Items from a data source:
.....

/-- The load has failed (R404, R405): the fault, the release defaults, and the functions that do not need the image. -/
def cfgFail (s : Blk) (f : CfgFault) (addr : Nat) : Blk :=
  let s := unitFault s uCfg f.1 none (mkDetail (put f.2.1 63 56 + put f.2.2.1 31 0) f.2.2.2 addr)
  let s := releaseDefaults (orBits s rCfgIrq 2)
  refreshReady (modCfg s (fun g => { g with phase := .failed, code := f.1, op := none, srst := false, die := 0 }))

/-- Read the next piece of the image (R399). -/
def readImage (s : Blk) (at_ : Nat) : Blk :=
  let s := modCfg s (fun g => { g with phase := .image at_ })
  nvmRead s s.cfg.mode.1 at_ s.cfg.mode.2.1 (min 256 (rg s rCfgLen - at_))

/-- The mode is chosen: the header is checked, and the image is read from its first byte (R399, R404). -/
def modeChosen (s : Blk) (op dummy : Nat) : Blk :=
  let h := s.cfg.ref
  let s := modCfg s (fun g => { g with mode := (op, dummy, nvmWide op), image := [] })
  match headerFault h with
  | some f => cfgFail s f 0
  | none =>
    let s := wr (wr (wr s rCfgFormat (leAt h 4 4)) rCfgImageId (leAt h 0x14 4)) rCfgLen (imgLen h)
    readImage s 0

/-- Try the first mode of a list; with none left, 0x03 is used (R399). -/
def probe (s : Blk) (ms : List (Nat × Nat)) : Blk :=
  match ms with
  | [] => modeChosen s 0x03 0
  | (op, dummy) :: _ => nvmRead (modCfg s (fun g => { g with phase := .probe ms })) op 0 dummy 64

/-- The reference header is read with 0x03 (R399). -/
def readRef (s : Blk) : Blk := nvmRead (modCfg s (fun g => { g with phase := .ref })) 0x03 0 0 64

/-- The little-endian number of the digest bytes, as CFG_DIGEST0 to 11 show them (R419). -/
def digestWords (d : Nat) : Nat := ofLe (leBytes 48 d).reverse

/-- The whole image has been read: it is verified (R404). -/
def verify (s : Blk) : Blk :=
  let img := s.cfg.image
  let d := sha384 (img.take (trailerAt img))
  let s := modCfg s (fun g => { g with digest := digestWords d })
  match firstFault [headerFault img, bodyFault s.cfg.keyhash.toNat img d] with
  | some f => cfgFail s f 0
  | none => modCfg s (fun g => { g with phase := .verified, signed := decide (g.keyhash ≠ 0) })

/-- The bytes of an operation have arrived: the configuration function goes on (R398, R399). -/
def nvmTake (s : Blk) (bs : List Byte) : Blk :=
  match s.cfg.phase with
  | .off => if s.cfg.low || srstDrains s then s else cfgStart s
  | .sfdp =>
    if leAt bs 0 4 = 0x50444653 then
      nvmRead (modCfg s (fun g => { g with phase := .params 0 (leAt bs 6 1 + 1) })) 0x5a 8 8 8
    else readRef s
  | .params i n =>
    if leAt bs 0 1 = 0 && leAt bs 7 1 = 0xff then
      nvmRead (modCfg s (fun g => { g with phase := .bfpt, sfdp := true })) 0x5a (leAt bs 4 3) 8 64
    else if i + 1 < n then
      nvmRead (modCfg s (fun g => { g with phase := .params (i + 1) n })) 0x5a (8 + 8 * (i + 1)) 8 8
    else readRef s
  | .bfpt => readRef (modCfg s (fun g => { g with bfpt := bs }))
  | .ref =>
    let s := modCfg s (fun g => { g with ref := bs })
    if s.cfg.sfdp then probe s (modesOf s.cfg.bfpt) else modeChosen s 0x03 0
  | .probe ms =>
    match ms with
    | [] => s
    | (op, dummy) :: r => if bs = s.cfg.ref then modeChosen s op dummy else probe s r
  | .image at_ =>
    let s := modCfg s (fun g => { g with image := g.image ++ bs })
    if at_ + bs.length < rg s rCfgLen then readImage s (at_ + bs.length) else verify s
  | _ => s

/-- NVM_OPERATION_DONE: an operation that does not meet R67 sets the port's fault bit and is offered again; the third failed
repeat ends the load. -/
def nvmDone (s : Blk) (beats : List (Word × Bool)) (derr : Bool) : Blk :=
  match s.cfg.op with
  | none => s
  | some o =>
    match nvmBytes o beats derr with
    | some bs => nvmTake (modCfg s (fun g => { g with op := none })) bs
    | none =>
      let s := orBits s rPortFault 0x10
      if s.cfg.phase = .off then nvmTake (modCfg s (fun g => { g with op := none })) []
      else if o.fails < 3 then modCfg s (fun g => { g with op := some { o with fails := o.fails + 1 } })
      else cfgFail s (0x64, 1, o.addr, 0) o.addr

/-! ## Cold reset -/

/-- COLD_RESET: NRST_BLOCK falls (R74, R396). The levels that the routers drive are no state of the block's own. -/
def coldReset (s : Blk) : Blk :=
  { free := s.free, ports := { fqoXoff := s.ports.fqoXoff, fpoXoff := s.ports.fpoXoff } }

/-- Every store with an initialiser (R397). -/
def allInits : List InitStore :=
  [.tags, .safLogs, .graph, .taskTable, .joints, .readyDelay, .seqTable, .expertTable, .lanes, .rings, .homeMap, .trace,
   .other]

/-- COLD_RESET_RELEASE: NRST_BLOCK rises and KEYHASH is sampled (R70, R397, R398). -/
def coldRelease (s : Blk) (keyhash : BitVec 384) : Blk :=
  if s.cfg.low then
    cfgStart (refreshReady (modCfg s (fun g => { g with low := false, keyhash, inits := allInits })))
  else s

/-! ## Soft reset -/

/-- Order 1 of R414: the functions leave service, IRQ_OUT is low until it is enabled again (R76), and what has not been offered yet
never is. -/
def srstBegin (s : Blk) : Blk :=
  let s := wr s rIrqEn 0
  let s := modCfg s (fun g => { g with ready := g.ready % 16, srst := true, srstBoard := false, srstAt := none, phase := .off,
                                       hifRefused := false })
  { s with mem := { s.mem with waitq := s.mem.waitq.filter (fun p => p.2.owner.inReset) } }

/-- Order 2 of R414: the blot, where one is asked for; a blot under way for another cause is given up. -/
def srstBlot (s : Blk) : Blk :=
  if rgb s rDbgAuto 3 then blotAuto s 3 6 0 0 else { s with dbg := { bseq := s.dbg.bseq } }

/-- A soft reset starts (R414); none while one is in progress. -/
def softStart (s : Blk) : Option Blk := if s.cfg.srst then none else some (srstBlot (srstBegin s))

/-- Tags that are too old are retired during a soft reset (R389, R414): the fault is recorded, and nothing else happens. -/
def srstRetire (s : Blk) : Blk :=
  forEach (s.mem.out.filter (fun p => tagOld s p.2)) s (fun s p =>
    let s := freeTag s p.1
    abandonFault { s with mem := { s.mem with retired := s.mem.retired ++ [p.1] } } p.2 p.1 p.2.last)

/-- No request of the Memory Port is outstanding or on its way out. -/
def memIdle (s : Blk) : Bool :=
  s.mem.out.isEmpty && s.mem.mq.isNone && s.mem.waitq.all (fun p => p.1.isNone && !p.2.owner.inReset)

/-- The registers a soft reset keeps: those of SAF, and PEER_STATE (R415). -/
def softKeeps (k : Nat) : Bool :=
  let off := k % 0x1000000
  decide (0x160000 ≤ off ∧ off < 0x170000) || off == rPeerEnt

/-- A slot after a soft reset: FREE, its generation advanced unless it was FREE (R414, Order 6). -/
def softSlot (v : CtxSlot) : CtxSlot := { gen := if v.state = .free then v.gen else genAfter v.gen }

/-- The safety monitor across a soft reset: the running sweep goes on (R415), and its other times start again. `seen`: wall time had
begun. -/
def softSaf (v : Saf) (seen : Bool) : Saf :=
  { v with sweepKept := v.sweepKept || seen, pulseAt := 0, pulseActive := false, pulseArmedAt := none, dispatchAt := 0, armedAt := none,
           auditAt := 0, auditRun := none }

/-- The ports across a soft reset: transfers in progress complete (R76). -/
def softPorts (p : Ports) : Ports :=
  { rip := p.rip.map (fun x => (x.1, { x.2 with writtenOff := true })), fqo := p.fqo, fpo := p.fpo, fpoWait := p.fpoWait,
    fqoXoff := p.fqoXoff, fpoXoff := p.fpoXoff, rgpStatus := p.rgpStatus, rgpData := p.rgpData, diag := p.diag }

/-- The block after Order 6 of R414, its kept registers apart. SEQ does not start again (R123), and the die goes on answering peers for
its number (R76). -/
def softBlock (s : Blk) : Blk :=
  { cfg := { low := false, op := s.cfg.op, keyhash := s.cfg.keyhash, ready := s.cfg.ready % 16, srst := true, srstBoard := true,
             die := s.cfg.die, inits := allInits.filter (fun i => (i ≠ .tags && i ≠ .safLogs) || s.cfg.inits.contains i) },
    tsk := { seqNext := s.tsk.seqNext },
    ports := softPorts s.ports,
    mem := { retired := s.mem.retired },
    ctx := { slots := s.ctx.slots.foldl (fun m p => Store.put {} m p.1 (softSlot (slotOf s p.1))) [] },
    dbg := { bseq := s.dbg.bseq },
    saf := softSaf s.saf s.time.seen,
    free := s.free }

/-- Order 6 of R414: everything but what R415 keeps returns to its reset value, and the image is read again. -/
def softReinit (s : Blk) : Blk :=
  let keys := ((Store.keys s.regs).filter softKeeps) ++ [rAuditCfg]
  cfgStart (forEach keys (softBlock s) (fun t k => wr t k (rg s k)))

/-- SOFT_RESET_DRAIN_EXPIRY: CFG_SRST_DRAIN has passed since Order 3; the stores are reinitialised once no tag is
outstanding (R414, Orders 4 to 6). -/
def srstExpiry (s : Blk) : Blk :=
  match s.cfg.srstAt with
  | none => s
  | some t =>
    if s.cfg.srst && s.time.usable && decide (now s ≥ t + rgf s rSrstDrain 15 0 * 1000) then
      let s := srstRetire s
      if memIdle s then softReinit s else s
    else s

/-! ## HELLO -/

/-- HELLO (R232, R411): it always retires; HIF becomes ready as it does. -/
def runHello (s : Blk) (q : Nat) (w : Word256) : Blk :=
  if compatible (cImm w) blkVersion then retireVal s q w (some (BitVec.ofNat 64 (blkVersion * 2 ^ 32)))
  else
    let s := unitFault s uCfg 0x60 none (mkDetail (cImm w) blkVersion q)
    let s := orBits s rCfgIrq 2
    let s := if fnReady s 15 then s else modCfg s (fun g => { g with hifRefused := true })
    retireVal s q w (some (BitVec.ofNat 64 (blkVersion * 2 ^ 32 + 1)))

end Sys2Proof.Machine
end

.....

**What the task asks**
Give the number of lines above that contain the word "rCfgLen", with no other text.

**Expected answer**
3